Task to carry out
Copy each line that contains the string "elements", taking them from the material.

(Data for this task)

/-- R117: an indexed form; it is held while an earlier instruction still writes its indices or its mask. -/
def mVxLdx (c : CoreId) (f : VF) (x : ExtM) (s : State) : Issue :=
  let k := s.core c
  let busy := k.vq.any (fun e => ((vDep e.instr).wr &&& bitOf f.vb) != 0 || ((vDep e.instr).mwr &&& govern f) != 0)
  vIndexIssue c (.vxLdx c f x) f x pLD busy s

/-- R117: an indexed form; it is held while an earlier instruction still writes its indices or its mask. -/
def mVxStx (c : CoreId) (f : VF) (x : ExtM) (s : State) : Issue :=
  let k := s.core c
  let busy := k.vq.any (fun e => ((vDep e.instr).wr &&& bitOf f.vb) != 0 || ((vDep e.instr).mwr &&& govern f) != 0)
  vIndexIssue c (.vxStx c f x) f x pST busy s

/-- R59, R117: line gL of the panel at gP; VL is a multiple of 32. -/
def mVxPackPnl (c : CoreId) (f : VF) (x : ExtM) (s : State) : Issue :=
  let k := s.core c
  let a := k.getG x.gX
  let l := k.getG x.gY
  let w := fmtWidth x.fmt
  let n := k.vl.toNat
  let first := (panelPlace w l.toNat 0).1
  let last := (panelPlace w l.toNat (n - 1)).1 + (if w = 6 then 3 else 4)
  vIssue c (.vxPackPnl c f x) ([(!(isMx x.fmt), 0x2010), (decide (32 ≤ l.toNat) || a.toNat % 16 != 0, 0x2014),
    (vlBad k w || n % 32 != 0, 0x2012)] ++ (if n = 0 then [] else vSpanFaults (k.getC x.cM) pST (a.toNat + first) (a.toNat + last))) a l none 0 s

/-- R122, R123: 2,048 bytes of the head tile from row gR; held while the queue is empty. gR is held to the format of the entry it
will read, which stands behind those that earlier queued vx.tqpop take. -/
def mVxTqrd (c : CoreId) (f : VF) (x : ExtM) (s : State) : Issue :=
  let k := s.core c
  let fmt := (((k.tileQueue.drop (tqPops k)).headD ⟨[], []⟩).hdr.getD 9 0).toNat % 16
  let r := (k.getG x.gX).toNat
  if tqLeft k = 0 then .hold .tqEmpty
  else vIssue c (.vxTqrd c f x) [(!(r == 0 || (fmt == 0 && r == 16)), 0x2014)] (k.getG x.gX) 0 none 0 s

/-- R122, R123: header word gW of the head tile. -/
def mVxTqhdr (c : CoreId) (f : VF) (x : ExtM) (s : State) : Issue :=
  let k := s.core c
  if tqLeft k = 0 then .hold .tqEmpty
  else vIssue c (.vxTqhdr c f x) [(decide (8 ≤ (k.getG x.gY).toNat), 0x2014)] 0 (k.getG x.gY) none x.gX s

/-- R122, R123: remove the head tile when it retires. -/
def mVxTqpop (c : CoreId) (f : VF) (s : State) : Issue :=
  let k := s.core c
  if tqLeft k = 0 then .hold .tqEmpty
  else vIssue c (.vxTqpop c f) [] 0 0 none 0 s

/-- R118: copy the whole register, whatever VL is. -/
def mVxMv (c : CoreId) (f : VF) (s : State) : Issue :=
  vIssue c (.vxMv c f) [] 0 0 none 0 s

/-- R118: gS to every element below VL. -/
def mVxBcst (c : CoreId) (f : VF) (x : ExtM) (s : State) : Issue :=
  let k := s.core c
  vIssue c (.vxBcst c f x) [((fmtOf x.fmt).isNone, 0x2010), (vlBad k (fmtWidth x.fmt), 0x2012)] (k.getG x.gX) 0 none 0 s

/-- R118: element gI into gD; the index is checked against VLMAX. R108: with VL = 0 it writes nothing. -/
def mVxExt (c : CoreId) (f : VF) (x : ExtM) (s : State) : Issue :=
  let k := s.core c
  vIssue c (.vxExt c f x) [((fmtOf x.fmt).isNone, 0x2010), (decide (vlmax (fmtWidth x.fmt) ≤ (k.getG x.gY).toNat), 0x2014),
    (vlBad k (fmtWidth x.fmt), 0x2012)] 0 (k.getG x.gY) none (if k.vl = 0 then 0 else x.gX) s

/-- R118: gS into element gI; no other element is written. -/
def mVxIns (c : CoreId) (f : VF) (x : ExtM) (s : State) : Issue :=
  let k := s.core c
  vIssue c (.vxIns c f x) [((fmtOf x.fmt).isNone, 0x2010), (decide (vlmax (fmtWidth x.fmt) ≤ (k.getG x.gY).toNat), 0x2014),
    (vlBad k (fmtWidth x.fmt), 0x2012)] (k.getG x.gX) (k.getG x.gY) none 0 s

/-- R118: vd[i] = va[vi[i]]. -/
def mVxPerm (c : CoreId) (f : VF) (x : ExtA) (s : State) : Issue :=
  vPermIssue c (.vxPerm c f x) x.f1 (f.vd == f.va || f.vd == f.vb) s

/-- R118: shuffle p, which AUX carries. -/
def mVxShuf (c : CoreId) (f : VF) (x : ExtA) (s : State) : Issue :=
  vPermIssue c (.vxShuf c f x) x.f1 (f.vd == f.va || f.vd == f.vb) s

/-- R118: narrow integers from two sources; wfrom in F1, wto in F2. -/
def mVxPack (c : CoreId) (f : VF) (x : ExtA) (s : State) : Issue :=
  let k := s.core c
  let a := (intWidth x.f1).getD 0
  let b := (intWidth x.f2).getD 0
  vIssue c (.vxPack c f x) [(a == 0 || b == 0 || decide (a ≤ b), 0x2010), (f.vd == f.va || f.vd == f.vb, 0x2011), (vlBad k a, 0x2012)] 0 0 none 0 s

/-- R118: widen integers; wfrom in F1, wto in F2. -/
def mVxUnpack (c : CoreId) (f : VF) (x : ExtA) (s : State) : Issue :=
  let k := s.core c
  let a := (intWidth x.f1).getD 0
  let b := (intWidth x.f2).getD 0
  vIssue c (.vxUnpack c f x) [(a == 0 || b == 0 || decide (b ≤ a), 0x2010), (f.vd == f.va, 0x2011), (vlBad k b, 0x2012)] 0 0 none 0 s

/-- R118: the selected elements, packed. -/
def mVxCompress (c : CoreId) (f : VF) (x : ExtA) (s : State) : Issue :=
  vPermIssue c (.vxCompress c f x) x.f1 (f.vd == f.va) s

/-- R118: elements from 0 upward to the selected positions. -/
def mVxExpand (c : CoreId) (f : VF) (x : ExtA) (s : State) : Issue :=
  vPermIssue c (.vxExpand c f x) x.f1 (f.vd == f.va) s

/-- R118: mask logic over 4,096 bits; a destination that is also a source is refused. -/
def mVxMand (c : CoreId) (f : VF) (s : State) : Issue :=
  vIssue c (.vxMand c f) [(f.vd == f.va || f.vd == f.vb, 0x2011)] 0 0 none 0 s

/-- R118: mask logic over 4,096 bits; a destination that is also a source is refused. -/
def mVxMor (c : CoreId) (f : VF) (s : State) : Issue :=
  vIssue c (.vxMor c f) [(f.vd == f.va || f.vd == f.vb, 0x2011)] 0 0 none 0 s

/-- R118: mask logic over 4,096 bits; a destination that is also a source is refused. -/
def mVxMxor (c : CoreId) (f : VF) (s : State) : Issue :=
  vIssue c (.vxMxor c f) [(f.vd == f.va || f.vd == f.vb, 0x2011)] 0 0 none 0 s

/-- R118: mask logic over 4,096 bits; a destination that is also a source is refused. -/
def mVxMnot (c : CoreId) (f : VF) (s : State) : Issue :=
  vIssue c (.vxMnot c f) [(f.vd == f.va, 0x2011)] 0 0 none 0 s

/-- R118: a count or an index of vm's bits below VL, into gD. -/
def mVxMpop (c : CoreId) (f : VF) (x : ExtM) (s : State) : Issue :=
  vIssue c (.vxMpop c f x) [] 0 0 none x.gX s

/-- R118: a count or an index of vm's bits below VL, into gD. -/
def mVxMfirst (c : CoreId) (f : VF) (x : ExtM) (s : State) : Issue :=
  vIssue c (.vxMfirst c f x) [] 0 0 none x.gX s

/-- R118, R119: F1 to F2, with block scales in vs for a block format. vs counts as a source and a destination, whatever the
formats. -/
def mVxCvt (c : CoreId) (f : VF) (x : ExtA) (s : State) : Issue :=
  let k := s.core c
  let bad (q : BitVec 4) : Bool := (fmtOf q).isNone || q == 0xA
  let wf := fmtWidth x.f1
  let wt := fmtWidth x.f2
  vIssue c (.vxCvt c f x) [(bad x.f1 || bad x.f2, 0x2010),
    ((wf != wt && f.vd == f.va) || f.vb == f.vd || f.vb == f.va, 0x2011), (vlBad k wf || vlBad k wt, 0x2012)] 0 0
    (srUse k x.rnd) 0 s

/-- R118, R124: digit i of each element; E from gE. -/
def mVxSlc (c : CoreId) (f : VF) (x : ExtM) (s : State) : Issue :=
  let k := s.core c
  let w := fmtWidth x.fmt
  vIssue c (.vxSlc c f x) [(!(isArith x.fmt || isFp64 x.fmt), 0x2010), (decide (k.fld 0x1300 3 0 ≤ x.aux.toNat), 0x2014),
    ((w != 8 && f.vd == f.va) || f.vb == f.vd || f.vb == f.va, 0x2011), (vlBad k w, 0x2012)] (k.getG x.gX) 0 none 0 s

/-- R117, R125: VL welt elements from gW, read through the fold engine's queue. -/
def mVxWrd (c : CoreId) (f : VF) (x : ExtM) (s : State) : Issue :=
  let k := s.core c
  let a := k.getG x.gX
  Issue.andThen (vIssue c (.vxWrd c f x) ([(!(x.fmt == 0 || x.fmt == 0xB), 0x2010), (vlBad k (fmtWidth x.fmt), 0x2012)] ++
    vSpanFaults (k.getC x.cM) pLD a.toNat (a.toNat + 80 * k.vl.toNat)) a (k.getG x.gY) (srUse k x.rnd) 0 s)
    (fun s => s.updCore c (fun k => { k with feq := k.feq ++ [.welt] }))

(End Data for this task)

Answer space
/-- R118: the selected elements, packed. -/
/-- R118: elements from 0 upward to the selected positions. -/
/-- R117, R125: VL welt elements from gW, read through the fold engine's queue. -/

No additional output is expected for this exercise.